More formally, the assumption of linearity suggests that our model can
be expressed in the following form:
.. math:: \mathrm{price} = w_{\mathrm{area}} \cdot \mathrm{area} + w_{\mathrm{age}} \cdot \mathrm{age} + b
In economics papers, it is common for authors to write out linear models
in this format with a gigantic equation that spans multiple lines
containing terms for every single feature. For the high-dimensional data
that we often address in machine learning, writing out the entire model
can be tedious. In these cases, we will find it more convenient to use
linear algebra notation. In the case of :math:`d` variables, we could
express our prediction :math:`\hat{y}` as follows:
.. math:: \hat{y} = w_1 \cdot x_1 + ... + w_d \cdot x_d + b
or alternatively, collecting all features into a single vector
:math:`\mathbf{x}` and all parameters into a vector :math:`\mathbf{w}`,
we can express our linear model as
.. math:: \hat{y} = \mathbf{w}^T \mathbf{x} + b.
:label: eq_linear_regression_single
Above, the vector :math:`\mathbf{x}` corresponds to a single data point.
Commonly, we will want notation to refer to the entire dataset of all
input data points. This matrix, often denoted using a capital letter
:math:`X`, is called the *design matrix* and contains one row for every
example, and one column for every feature.
Given a collection of data points :math:`X` and a vector containing the
corresponding target values :math:`\mathbf{y}`, the goal of linear
regression is to find the *weight* vector :math:`w` and bias term
:math:`b` (also called an *offset* or *intercept*) that associates each
data point :math:`\mathbf{x}_i` with an approximation :math:`\hat{y}_i`
of its corresponding label :math:`y_i`.
Expressed in terms of a single data point, this gives us the expression
same as :eq:`eq_linear_regression_single`.
Finally, for a collection of data points :math:`\mathbf{X}`, the
predictions :math:`\hat{\mathbf{y}}` can be expressed via the
matrix-vector product:
.. math:: {\hat{\mathbf{y}}} = \mathbf X \mathbf{w} + b.

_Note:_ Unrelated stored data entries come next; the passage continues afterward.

/-- What a posted operation sends or receives (R241). -/
inductive ChForm where
  | sendWords (data : List Word)
  | sendBlock (addr bytes : Nat)
  | sendBytes (data : List Byte) (poisoned : Bool)
  | recvWords (frm n : Nat)
  | recvBlock (addr bytes : Nat)
  /-- `asked` once its ready is sent -/
  | recvLatch (asked : Bool)
  | select (id : Nat)
  deriving DecidableEq, Repr

/-- An operation on a port: held by .rel, offered to a select (who, under which seq, how many words), the members whose acceptance is awaited, and the
status that a withdrawal completes it with (R242 to R252). -/
structure ChOp where
  owner : ChOwner
  ref : FrameRef
  rtag : Nat
  tag : Nat
  form : ChForm
  held : Bool
  offered : Option (PortRef × Nat × Nat)
  moving : List PortRef
  result : Status
  cancel : Option Status
  deriving DecidableEq, Repr

/-- A port that is not UNBOUND, or that still holds an operation: its members, the sender alone for RECV; the recorded readies of a SEND port and the
ready-select that it has yet to answer with an offer; the seq and the last seq released of a RECV port (R237, R243, R249). -/
structure Port where
  send : Bool
  bound : Bool
  members : List PortRef
  op : Option ChOp
  rdy : List (PortRef × Asked)
  rsel : Option (PortRef × Nat × Nat)
  seq : Nat
  released : Option Nat
  deriving DecidableEq, Repr

/-- A posted CHSEL (R249): its ports, the winner, and the ports whose answer to a withdraw is awaited. -/
structure Select where
  id : Nat
  ref : FrameRef
  rtag : Nat
  frm : Nat
  n : Nat
  rot : Bool
  ports : List Nat
  winner : Option Nat
  answers : List Nat
  cancel : Option Status
  deriving DecidableEq, Repr

/-- What a channel packet carries (R245). A unit of a block is none where it is poisoned (R247). -/
inductive ChBody where
  | ready (a : Asked)
  | readySelect (seq n : Nat)
  | offer (seq : Nat)
  | go (seq : Nat)
  | release (seq : Nat)
  | dataWords (data : List Word)
  | dataUnits (units : List (Option (List Byte)))
  | acceptance (st : Status)
  | refuse
  | withdraw (tag : Nat)
  | withdrawn (tag : Nat) (gone : Bool)
  | test (id : Nat)
  | tested (id : Nat) (partner : Bool)
  /-- the refuse that answers a test -/
  | testRefused (id : Nat)
  | bind (id : Nat) (unbind : Bool)
  | bound (id : Nat) (ok : Bool)
  deriving DecidableEq, Repr

/-- A channel packet. -/
structure ChPacket where
  ctx : Nat
  src : PortRef
  dst : PortRef
  body : ChBody
  deriving DecidableEq, Repr

/-! ## Anvil (R269 to R295) -/

/-- A block in the B latch, with the token latched for it, if one came. -/
structure Block where
  bytes : List Byte
  token : Option (List Byte)
  poisoned : Bool
  deriving DecidableEq, Repr

/-- Where a drain goes (R289, R291). -/
structure Drain where
  acc : Nat
  kind : DrainKind
  dest : Nat
  scale : Nat
  oty : Ty
  rm : RM
  sat : Bool
  deriving DecidableEq, Repr

/-- A run (R282 to R287): its words, the next step, the drain that a committed step awaits, the blocks to forward, what is outstanding,
and the first error. `fresh` counts the steps committed since the latest resume (R441); `ahead` are blocks of the B stream that the engine
has read into latch halves before their steps, with what reading them met, and `taking` are the bytes of the next one so far (R205, R285). -/
structure Run where
  id : Nat
  chan : Bool
  ring : Bool
  acc : Nat
  panel : Nat
  steps : Nat
  spa : Nat
  drn : Option Nat
  inp : Nat
  out : Nat
  next : Nat
  pend : Option (Nat × Nat)
  forward : List Block
  sending : Nat
  receiving : Nat
  drains : Nat
  status : Status
  stopped : Bool
  fresh : Nat
  ahead : List (Status × Block)
  taking : List Byte
  deriving DecidableEq, Repr

/-- A command (R274). -/
inductive Cmd where
  | cfg (w : Word)
  | lda (id x first count z : Nat)
  | ldb (x y z : Nat)
  | run (r : Run)
  | zero (mask : Nat)
  | drn (id : Nat) (d : Drain)
  | steer (n : Nat) (w : Word)
  | stat (id sel : Nat) (clear : Bool)
  deriving DecidableEq, Repr

/-- The engine's state (R269). -/
structure Anvil where
  abuf : Table Byte
  ascale : Table Byte
  apoison : List Nat
  acc : Table (BitVec 32)
  accBad : List Nat
  latch : List Block
  token : Table Byte
  bbase : Nat
  bstride : Nat
  btoken : Nat
  cfg : Word
  steer : Table Word
  nanc : Nat
  ovfc : Nat
  satc : Nat
  stepc : Nat
  queue : List Cmd
  /-- channel drains whose acceptance is awaited, by request: they hold a drain buffer and a place of the queue -/
  draining : List Nat
  /-- commands that have left the queue since the grant (R298) -/
  left : Nat
  /-- words that the MLDA at the head of the queue has read, whether they met poison, and what the drain at its place has yet to write, with
  its local address (R130, R205) -/
  words : Nat
  met : Bool
  writing : Option (Nat × List Byte)
  deriving DecidableEq, Repr

/-- The engine as a kernel takes the grant (R270); the token latch's bytes read 0x7F where unlisted. R270 gives the B stream no value: it is zero, DESIGN CHOICE
(notes/assumptions/2.md). -/
def Anvil.reset : Anvil := ⟨[], [], [], [], [], [], [], 0, 0, 0, 0, [], 0, 0, 0, 0, [], [], 0, 0, false, none⟩

/-! ## Pigeonhole (R296 to R322) -/

/-- A claimed table (R297, R305): its entries by way index, 8 x bucket + way, the empty key with a zero value where unlisted; the ways
that are reserved (R308). `ready` once the claim is complete. -/
structure PhTable where
  unit : Nat
  logb : Nat
  spe : Bool
  slog : Nat
  spill : Nat
  trp : Bool
  frac : Nat
  ovf : Bool
  sat : Bool
  nv : Bool
  ofl : Bool
  onc : Nat
  spc : Nat
  entries : Table (Nat × Nat)
  reserved : List Nat
  deriving DecidableEq, Repr

/-- What a lane operation does (R311, R321). -/
inductive PhKind where
  | ins
  | prb
  | del
  | acc (k : AccKind)
  | stat
  deriving DecidableEq, Repr

/-- The spill step of a lane: an insert alone, or a find with a way reserved or not (R309). -/
inductive PhStep where
  | insertNew
  | find (reserved : Option Nat)
  deriving DecidableEq, Repr

/-- Flags that accumulations set in a table: SAT, NV, OF (R305). -/
structure PhFlags where
  sat : Bool
  nv : Bool
  ofl : Bool
  deriving DecidableEq, Repr

/-- What a spill step replies: PLACE, or an outcome with its value; `delta` is what it adds to SPC. -/
structure PhReply where
  place : Bool
  code : Nat
  value : Nat
  delta : Int
  flags : PhFlags
  deriving DecidableEq, Repr

/-- How a lane stands. -/
inductive PhLaneState where
  | waiting
  | step (p : PhStep)
  | replied (p : PhStep) (r : PhReply)
  | done (code value : Nat)
  deriving DecidableEq, Repr

structure PhLane where
  lane : Nat
  key : Nat
  val : Nat
  st : PhLaneState
  deriving DecidableEq, Repr

/-- An operation at the table port (R306). -/
inductive PhBody where
  /-- the claim, and the spill groups filled so far; `none` before it is decided. `waits`: the requests it waits for, and `cmds`: how many
  commands have left Anvil's queue by then (R298) -/
  | claim (t : PhTable) (waits : List Nat) (cmds : Nat) (filled : Option Nat)
  | lanes (k : PhKind) (l : List PhLane)
  | drain (vec chan : Bool) (dest maxRec : Nat) (clr : Bool)
  | release
  | read (clear : Bool)
  deriving DecidableEq, Repr

structure PhOp where
  id : Nat
  tbl : Nat
  vec : Bool
  body : PhBody
  deriving DecidableEq, Repr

:label: eq_linear_regression
Even if we believe that the best model to relate :math:`\mathbf{x}` and
:math:`y` is linear, it’s unlikely that we’d find data where :math:`y`
lines up exactly as a linear function of :math:`\mathbf{x}`. For
example, both the target values :math:`y` and the features :math:`X`
might be subject to some amount of measurement error. Thus even when we
believe that the linearity assumption holds, we will typically
incorporate a noise term to account for such errors.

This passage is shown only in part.